I had my own suspicions back when HashiCorp changed the Terraform licensing (and, yes, I’ve pretty much switched to OpenTofu on the one or two things I use that require infra nuke & pave), but I can’t say that IBM did a bad deal here - even though I don’t see that much value in the enterprise market (multi-cloud is very much a reality, but once you have Kubernetes a lot of the truly relevant plumbing vanishes from Terraform), it is a nice complement to RedHat’s Ansible and IBM’s own (almost unknown) orchestration software.
And, of course, it’s yet another data point for doomsayers harping on about Open Source licensing being a barrier to corporate growth…

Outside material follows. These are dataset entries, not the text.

/-- A lane word completed that wrote `n` registers of `f.dst` and nothing else. -/
structure WroteLanes (s t : State) (f : LaneFields) (n : Nat) (out : Nat → LaneOut) : Prop extends OnlyActor s t where
  /-- The lane registers. -/
  regs : LaneRegs s.g t.g f n out
  /-- The rest of the group. -/
  group : t.g = { s.g with v := t.g.v, o := t.g.o, l := t.g.l, lpc := s.g.lpc + 1, lwait := none }

/-- The word writes `n` registers of `f.dst` and does nothing else. -/
def SetsLanes (i : Instr) (s : State) (f : LaneFields) (n : Nat) (out : Nat → LaneOut) : Prop :=
  Gives i s fun t => WroteLanes s t f n out

/-- Only the acting group differs, and its lane word has completed with group `g`. -/
def LaneBecame (i : Instr) (s : State) (g : Group) : Prop := Gives i s fun t => Became s t g.nextLane

/-- The lane word waits for this reason without completing. -/
def LaneWaits (i : Instr) (s : State) (w : Wait) : Prop := Gives i s fun t => Became s t { s.g with lwait := some w }

/-- The word faults with this cause. -/
def Faults (i : Instr) (s : State) (c : BitVec 8) : Prop := Gives i s fun t => Faulted s t c 0 0 0

/-- An exact integer narrowed to `w` bits, wrapping or saturating as signed (R374). -/
def narrowInt (sat : Bool) (w : Nat) (x : Int) : Nat :=
  (BitVec.ofInt w (if sat then max (-(2 ^ (w - 1))) (min (2 ^ (w - 1) - 1) x) else x)).toNat

/-- The magnitude of a finite value, as a number. -/
def FVal.mag : FVal → Rat
  | .fin _ m e => (m : Rat) * 2 ^ e
  | _ => 0

/-- One row of R249's table of formats, with the exponent of its largest finite number. -/
structure FmtRow where
  /-- Code. -/
  code : Nat
  /-- Exponent bits. -/
  eb : Nat
  /-- Bias. -/
  bias : Nat
  /-- Fraction bits. -/
  fb : Nat
  /-- Exponent of the largest finite number. -/
  emax : Int
  /-- Its significand, as a multiple of the last bit. -/
  top : Nat
  /-- The encoding that a NaN becomes. -/
  nan : Nat

/-- R249, R250: the formats. -/
def fmtRows : List FmtRow :=
  [⟨0, 8, 127, 23, 127, 2 ^ 24 - 1, 0x7FC00000⟩, ⟨1, 11, 1023, 52, 1023, 2 ^ 53 - 1, 0x7FF8000000000000⟩,
   ⟨2, 5, 15, 10, 15, 2 ^ 11 - 1, 0x7E00⟩, ⟨3, 8, 127, 7, 127, 2 ^ 8 - 1, 0x7FC0⟩, ⟨4, 4, 7, 3, 8, 14, 0x7F⟩,
   ⟨5, 5, 15, 2, 15, 7, 0x7E⟩, ⟨6, 2, 1, 3, 2, 15, 0⟩, ⟨7, 3, 3, 2, 4, 7, 0⟩, ⟨8, 2, 1, 1, 2, 3, 0⟩]

/-- Bits of an encoding. -/
def FmtRow.width (r : FmtRow) : Nat := 1 + r.eb + r.fb

/-- The weight of the last bit of the largest finite numbers. -/
def FmtRow.ulp (r : FmtRow) : Rat := 2 ^ (r.emax - r.fb)

/-- The largest finite magnitude. -/
def FmtRow.max (r : FmtRow) : Rat := (r.top : Rat) * r.ulp

/-- Encoding `c` is that of the finite magnitude `v`. -/
def FmtRow.holds (r : FmtRow) (c : Nat) (v : Rat) : Prop :=
  c < 2 ^ (r.eb + r.fb) ∧ (r.code ∈ [0, 1, 2, 3, 5] → c / 2 ^ r.fb ≠ 2 ^ r.eb - 1) ∧ (r.code = 4 → c ≠ 0x7F) ∧
  v = if c / 2 ^ r.fb = 0 then (c : Rat) * 2 ^ (1 - (r.bias : Int) - r.fb)
    else ((2 ^ r.fb + c % 2 ^ r.fb : Nat) : Rat) * 2 ^ ((c / 2 ^ r.fb : Nat) - (r.bias : Int) - r.fb)

/-- R253: a mode that rounds a value of sign `neg` towards zero. -/
def towardsZero (mode : Nat) (neg : Bool) : Bool := mode == 1 || (mode == 2 && neg) || (mode == 3 && !neg)

/-- R253, R254: the magnitude `q` of a value of sign `neg` rounds above the largest finite one. -/
def FmtRow.over (r : FmtRow) (mode : Nat) (neg : Bool) (q : Rat) : Prop :=
  if mode = 0 then (if r.top % 2 = 1 then r.max + r.ulp / 2 ≤ q else r.max + r.ulp / 2 < q)
  else if mode = 4 then r.max + r.ulp / 2 ≤ q
  else if towardsZero mode neg then r.max + r.ulp ≤ q
  else r.max < q

/-- R253: the magnitude `q` of a value of sign `neg` rounds to `v`, which encoding `c` holds. -/
def FmtRow.rounds (r : FmtRow) (mode : Nat) (neg : Bool) (q : Rat) (c : Nat) (v : Rat) : Prop :=
  let dist := fun (u : Rat) => if q ≤ u then u - q else q - u
  r.holds c v ∧ ∀ c' u, r.holds c' u →
    if mode = 0 then dist v < dist u ∨ u = v ∨ (dist v = dist u ∧ c % 2 = 0)
    else if mode = 4 then dist v < dist u ∨ u = v ∨ (dist v = dist u ∧ u < v)
    else if towardsZero mode neg then v ≤ q ∧ (u ≤ q → u ≤ v)
    else q ≤ v ∧ (q ≤ u → v ≤ u)

/-- R295, R299, R345, R351-R360: the commands of the engines: the instruction, what it hands over, and what step 4 makes of a
descriptor. -/
def engineForms (s : State) (a k : BitVec 6) (b : BitVec 4) (q e n : BitVec 1) (sc : BitVec 2) (z : BitVec 5) :
    List (Instr × CmdWord × (List Word → Option CmdSpec)) :=
  let rung := s.t.rungEntry
  let tiles := s.t.type.zslots
  let base : CmdWord := { kind := .tcopy, a, bar := b, acq := q, rel := e, scope := sc, nb := n }
  let mat := fun (d : List Word) => do
    let sh ← matShape d rung
    if matOk d sh z.toNat tiles then
      some { shape := sh, reads := [z.toNat], foots := matFoots d sh
             aligns := aligned (rungFields sh).1 (dword d 0) (field (dword d 4) 0 32) ++
               aligned (rungFields sh).2.1 (dword d 1) (field (dword d 4) 32 32) }
    else none
  let gather := fun (d : List Word) => (gatherPlan d).map fun p =>
    { dests := [p.dst], foots := p.foots
      aligns := [(p.table, elemAlign p.sf), (p.table + BitVec.ofNat 64 p.tst, elemAlign p.sf), (p.dst, elemAlign p.df),
        (p.dst + BitVec.ofNat 64 p.dstr, elemAlign p.df), (p.index, p.idx)] }
  [(.tcopy a b q e sc n, base, copySpec rung false false),
   (.tcopyC a k b q e sc n, { base with kind := .tcopyC, slice := (s.g.getK k).toNat }, copySpec rung false true),
   (.rqt a b q e sc n, { base with kind := .rqt }, copySpec rung true false),
   (.tgath a b q e sc n, { base with kind := .tgath }, gather),
   (.mma a b q e sc n z, { base with kind := .mma, slot := z.toNat }, mat),
   (.tload a b q sc n z, { base with kind := .tload, rel := 0, slot := z.toNat }, tileSpec z.toNat tiles false),
   (.tstore a b e sc n z, { base with kind := .tstore, acq := 0, slot := z.toNat }, tileSpec z.toNat tiles true)]

/-- Command `c` of an engine of `core`, accepted without a region, without a barrier and next to run its last block; nothing
of it has been read ahead, and its group has replaced no byte (R182). -/
structure LastBlock (s : State) (core : Nat) (c : Cmd) : Prop where
  /-- It stands once in its queue. -/
  found : ((s.core core).queue c.kind.onMatrix).filter (·.id == c.id) = [c]
  /-- It may run. -/
  runs : s.mayRun core c = true
  /-- One block is left. -/
  last : c.done + 1 = c.blocks
  /-- No barrier. -/
  bar : c.bar = none
  /-- No region. -/
  region : c.region = none
  /-- Nothing is left of earlier blocks. -/
  fresh : c.held = [] ∧ c.fetched = [] ∧ c.carry = [] ∧ c.row = none ∧ c.opA = [] ∧ (c.done = 0 → c.bytes = 0)
  /-- No byte has been replaced. -/
  past : (s.group c.issuer).past = [] ∧ (s.group c.issuer).behind = []
  /-- The whole block runs at one point. -/
  limit : s.limit = none

/-- Command `c` reads the `n` bytes from `a` on at the locations from `loc` on, and its checks leave the state as it is. -/
def ReadsFrom (s : State) (c : Cmd) (a : Word) (n loc : Nat) : Prop :=
  ∀ i, i < n → ∃ x, s.engineCheck c (plus a i) .read = .ok (x, s) ∧ x.loc = loc + i

/-- Command `c` writes the `n` bytes from `a` on at the locations from `loc` on, and its checks leave the state as it is. -/
def WritesTo (s : State) (c : Cmd) (a : Word) (n loc : Nat) : Prop :=
  ∀ i, i < n → ∃ x, s.engineCheck c (plus a i) .write = .ok (x, s) ∧ x.loc = loc + i ∧ s.spadHeld c.team (loc + i) = false

end Sys2Proof.Machine
end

Just updated my Ideapad Flex, and it’s nice to see how it’s improved since I started using Fedora 36. So yes, I’ve definitely settled on Fedora as my laptop distribution of choice, even if I still target Ubuntu on the server.
(I’ve resisted moving my laptop to Silverblue or Bluefin for now, but I suspect it won’t take long.)
This week’s notes come a little earlier, partly because of an upcoming long weekend and partly because I’ve been mulling the LLM space again due to the close release of both llama3 and phi-3.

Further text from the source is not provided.